Dans une récente dépêche judiciaire, les avocats de James Comey allèguent que le Service Secret des États-Unis a engagé une surveillance électronique sans mandat de Comey le même jour où le président Trump l'a accusé d'avoir publié un message menaçant sur les réseaux sociaux.
La dépêche indique qu'un superviseur du Service Secret a jugé la surveillance 'légalement discutable' mais a néanmoins poursuivi, suivant une demande d'un haut fonctionnaire du Département de la Justice.
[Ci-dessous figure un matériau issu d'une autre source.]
/-- The registers of block BRG, by offset from the block's base (R584). -/
def regBrgAt (o : Nat) : Option RegAt :=
  if o = 0 then
    some ⟨false, [⟨.brg (.CTRL_EN), 0, .rw, none, false⟩,
      ⟨.brg (.CTRL_IRQ_EN), 1, .rw, none, false⟩]⟩
  else if 4096 ≤ o ∧ (o - 4096) / 4096 < 2 ∧ ((o - 4096) % 4096) = 0 then
    some ⟨false, [⟨.brg (.RP_CTRL_PERST ((o - 4096) / 4096)), 0, .rw, none, true⟩,
      ⟨.brg (.RP_CTRL_REFCLK_EN ((o - 4096) / 4096)), 1, .rw, none, false⟩,
      ⟨.brg (.RP_CTRL_CLKREQ_EN ((o - 4096) / 4096)), 2, .rw, none, false⟩,
      ⟨.brg (.RP_CTRL_MAX_SPEED ((o - 4096) / 4096)), 3, .rw, some (1, 3), false⟩,
      ⟨.brg (.RP_CTRL_MPS ((o - 4096) / 4096)), 5, .rw, none, false⟩,
      ⟨.brg (.RP_CTRL_POISON_MODE ((o - 4096) / 4096)), 6, .rw, none, false⟩,
      ⟨.brg (.RP_CTRL_PF_LINES ((o - 4096) / 4096)), 7, .rw, some (0, 4), false⟩,
      ⟨.brg (.RP_CTRL_ASPM_L1 ((o - 4096) / 4096)), 10, .rw, none, false⟩]⟩
  else if 4100 ≤ o ∧ (o - 4100) / 4096 < 2 ∧ ((o - 4100) % 4096) = 0 then
    some ⟨false, [⟨.brg (.RP_STATUS_STATE ((o - 4100) / 4096)), 0, .ro, none, false⟩,
      ⟨.brg (.RP_STATUS_SPEED ((o - 4100) / 4096)), 2, .ro, none, false⟩,
      ⟨.brg (.RP_STATUS_CFG_BUSY ((o - 4100) / 4096)), 4, .ro, none, false⟩,
      ⟨.brg (.RP_STATUS_CFG_ERR ((o - 4100) / 4096)), 5, .w1c, none, false⟩,
      ⟨.brg (.RP_STATUS_INTX ((o - 4100) / 4096)), 6, .ro, none, false⟩,
      ⟨.brg (.RP_STATUS_CTN_CHG ((o - 4100) / 4096)), 7, .w1c, none, false⟩]⟩
  else if 4104 ≤ o ∧ (o - 4104) / 4096 < 2 ∧ ((o - 4104) % 4096) = 0 then
    some ⟨false, [⟨.brg (.RP_CFG_ADDR_REG ((o - 4104) / 4096)), 2, .rw, none, false⟩,
      ⟨.brg (.RP_CFG_ADDR_FN ((o - 4104) / 4096)), 12, .rw, none, false⟩,
      ⟨.brg (.RP_CFG_ADDR_BE ((o - 4104) / 4096)), 16, .rw, none, false⟩]⟩
  else if 4108 ≤ o ∧ (o - 4108) / 4096 < 2 ∧ ((o - 4108) % 4096) = 0 then
    some ⟨false, [⟨.brg (.RP_CFG_DATA_DATA ((o - 4108) / 4096)), 0, .rw, none, true⟩]⟩
  else if 4112 ≤ o ∧ (o - 4112) / 4096 < 2 ∧ ((o - 4112) % 4096) = 0 then
    some ⟨false, [⟨.brg (.RP_CTN_TRIG ((o - 4112) / 4096)), 0, .rw, none, false⟩,
      ⟨.brg (.RP_CTN_FREEZE ((o - 4112) / 4096)), 8, .w1s, none, true⟩]⟩
  else if 4116 ≤ o ∧ (o - 4116) / 4096 < 2 ∧ ((o - 4116) % 4096) = 0 then
    some ⟨false, [⟨.brg (.RP_CTN_STATUS_CAUSE ((o - 4116) / 4096)), 0, .ro, none, false⟩,
      ⟨.brg (.RP_CTN_STATUS_RESULT ((o - 4116) / 4096)), 3, .ro, none, false⟩,
      ⟨.brg (.RP_CTN_STATUS_SEQ ((o - 4116) / 4096)), 16, .ro, none, false⟩]⟩
  else if 4120 ≤ o ∧ (o - 4120) / 4096 < 2 ∧ ((o - 4120) % 4096) = 0 then
    some ⟨false, [⟨.brg (.RP_CTN_RELEASE_GO ((o - 4120) / 4096)), 0, .wo, none, true⟩,
      ⟨.brg (.RP_CTN_RELEASE_SEQ ((o - 4120) / 4096)), 16, .wo, none, true⟩]⟩
  else if 4124 ≤ o ∧ (o - 4124) / 4096 < 2 ∧ ((o - 4124) % 4096) = 0 then
    some ⟨false, [⟨.brg (.RP_CPL_TMO_MS ((o - 4124) / 4096)), 0, .rw, some (1, 64), false⟩]⟩
  else if 4128 ≤ o ∧ (o - 4128) / 4096 < 2 ∧ ((o - 4128) % 4096) = 0 then
    some ⟨false, [⟨.brg (.RP_MSI_PEND_PEND ((o - 4128) / 4096)), 0, .w1c, none, false⟩]⟩
  else if 4132 ≤ o ∧ (o - 4132) / 4096 < 2 ∧ ((o - 4132) % 4096) = 0 then
    some ⟨false, [⟨.brg (.KA_CFG_SA_LO ((o - 4132) / 4096)), 0, .rw, none, false⟩,
      ⟨.brg (.KA_CFG_SA_HI ((o - 4132) / 4096)), 10, .rw, none, false⟩,
      ⟨.brg (.KA_CFG_REARM ((o - 4132) / 4096)), 20, .w1s, none, true⟩]⟩
  else if 4136 ≤ o ∧ (o - 4136) / 4096 < 2 ∧ ((o - 4136) % 4096) = 0 then
    some ⟨false, [⟨.brg (.KA_LIMIT_LIMIT ((o - 4136) / 4096)), 0, .rw, none, true⟩]⟩
  else if 4140 ≤ o ∧ (o - 4140) / 4096 < 2 ∧ ((o - 4140) % 4096) = 0 then
    some ⟨false, [⟨.brg (.KA_STATUS_PATH_DEAD ((o - 4140) / 4096)), 0, .ro, none, false⟩,
      ⟨.brg (.KA_STATUS_LATE ((o - 4140) / 4096)), 8, .rw, none, false⟩,
      ⟨.brg (.KA_STATUS_EXP_TICK ((o - 4140) / 4096)), 16, .ro, none, false⟩]⟩
  else if 4144 ≤ o ∧ (o - 4144) / 4096 < 2 ∧ ((o - 4144) % 4096) = 0 then
    some ⟨false, [⟨.brg (.KA_LAST_LAST ((o - 4144) / 4096)), 0, .ro, none, false⟩]⟩
  else if 4148 ≤ o ∧ (o - 4148) / 4096 < 2 ∧ ((o - 4148) % 4096) = 0 then
    some ⟨false, [⟨.brg (.RP_ERR_LOG_KIND ((o - 4148) / 4096)), 0, .ro, none, false⟩,
      ⟨.brg (.RP_ERR_LOG_VALID ((o - 4148) / 4096)), 31, .w1c, none, false⟩]⟩
  else if 4352 ≤ o ∧ (o - 4352) / 4096 < 2 ∧ ((o - 4352) % 4096) / 32 < 8 ∧ (((o - 4352) % 4096) % 32) = 0 then
    some ⟨true, [⟨.brg (.WIN_BASE_ADDR ((o - 4352) / 4096) (((o - 4352) % 4096) / 32)), 12, .rw, none, false⟩]⟩
  else if 4360 ≤ o ∧ (o - 4360) / 4096 < 2 ∧ ((o - 4360) % 4096) / 32 < 8 ∧ (((o - 4360) % 4096) % 32) = 0 then
    some ⟨false, [⟨.brg (.WIN_CTRL_EN ((o - 4360) / 4096) (((o - 4360) % 4096) / 32)), 0, .rw, none, false⟩,
      ⟨.brg (.WIN_CTRL_ATTR ((o - 4360) / 4096) (((o - 4360) % 4096) / 32)), 1, .rw, none, false⟩,
      ⟨.brg (.WIN_CTRL_LOG2SIZE ((o - 4360) / 4096) (((o - 4360) % 4096) / 32)), 4, .rw, some (12, 32), false⟩,
      ⟨.brg (.WIN_CTRL_FUNC ((o - 4360) / 4096) (((o - 4360) % 4096) / 32)), 10, .rw, none, false⟩,
      ⟨.brg (.WIN_CTRL_BELL_EN ((o - 4360) / 4096) (((o - 4360) % 4096) / 32)), 16, .rw, none, false⟩]⟩
  else if 4364 ≤ o ∧ (o - 4364) / 4096 < 2 ∧ ((o - 4364) % 4096) / 32 < 8 ∧ (((o - 4364) % 4096) % 32) = 0 then
    some ⟨false, [⟨.brg (.WIN_APERTURE_OFFSET ((o - 4364) / 4096) (((o - 4364) % 4096) / 32)), 13, .rw, none, false⟩]⟩
  else if 4368 ≤ o ∧ (o - 4368) / 4096 < 2 ∧ ((o - 4368) % 4096) / 32 < 8 ∧ (((o - 4368) % 4096) % 32) = 0 then
    some ⟨false, [⟨.brg (.WIN_BELL_BELL_OFF ((o - 4368) / 4096) (((o - 4368) % 4096) / 32)), 2, .rw, none, false⟩]⟩
  else if 4608 ≤ o ∧ (o - 4608) / 4096 < 2 ∧ ((o - 4608) % 4096) / 32 < 4 ∧ (((o - 4608) % 4096) % 32) = 0 then
    some ⟨true, [⟨.brg (.INB_BASE_ADDR ((o - 4608) / 4096) (((o - 4608) % 4096) / 32)), 12, .rw, none, false⟩]⟩
  else if 4616 ≤ o ∧ (o - 4616) / 4096 < 2 ∧ ((o - 4616) % 4096) / 32 < 4 ∧ (((o - 4616) % 4096) % 32) = 0 then
    some ⟨true, [⟨.brg (.INB_HOST_ADDR_ADDR ((o - 4616) / 4096) (((o - 4616) % 4096) / 32)), 12, .rw, none, false⟩]⟩
  else if 4624 ≤ o ∧ (o - 4624) / 4096 < 2 ∧ ((o - 4624) % 4096) / 32 < 4 ∧ (((o - 4624) % 4096) % 32) = 0 then
    some ⟨false, [⟨.brg (.INB_CTRL_EN ((o - 4624) / 4096) (((o - 4624) % 4096) / 32)), 0, .rw, none, false⟩,
      ⟨.brg (.INB_CTRL_KIND ((o - 4624) / 4096) (((o - 4624) % 4096) / 32)), 1, .rw, none, false⟩,
      ⟨.brg (.INB_CTRL_LOG2SIZE ((o - 4624) / 4096) (((o - 4624) % 4096) / 32)), 3, .rw, some (12, 40), false⟩,
      ⟨.brg (.INB_CTRL_FUNC ((o - 4624) / 4096) (((o - 4624) % 4096) / 32)), 10, .rw, none, false⟩]⟩
  else if 4864 ≤ o ∧ (o - 4864) / 4096 < 2 ∧ ((o - 4864) % 4096) / 4 < 10 ∧ (((o - 4864) % 4096) % 4) = 0 then
    some ⟨false, [⟨.brg (.RP_CNT_COUNT ((o - 4864) / 4096) (((o - 4864) % 4096) / 4)), 0, .rw, none, false⟩]⟩
  else none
Cette surveillance aurait inclus le suivi de Comey et de sa femme lors de leur retour à Washington, D.C., depuis la Caroline du Nord, même lorsqu'ils visitaient la tombe de leur fils décédé.
La dépêche cherche à faire annuler l'acte d'accusation contre Comey, qui l'accuse d'avoir menacé le président sur la base de son post Instagram comportant le numéro '8647', interprété par le Service Secret comme une menace codée.
Les allégations suggèrent une coordination étroite entre le Service Secret, le DOJ et le président Trump, avec des mises à jour envoyées à Air Force One concernant les activités de Comey.
Un porte-parole du DOJ a répondu en affirmant que Comey aura son jour au tribunal, tandis qu'un précédent acte d'accusation contre lui a été rejeté en raison de problèmes de procédure liés à la nomination du procureur. Cette situation met en lumière des abus potentiels de pouvoir et soulève des questions sur l'intégrité des procédures judiciaires contre Comey.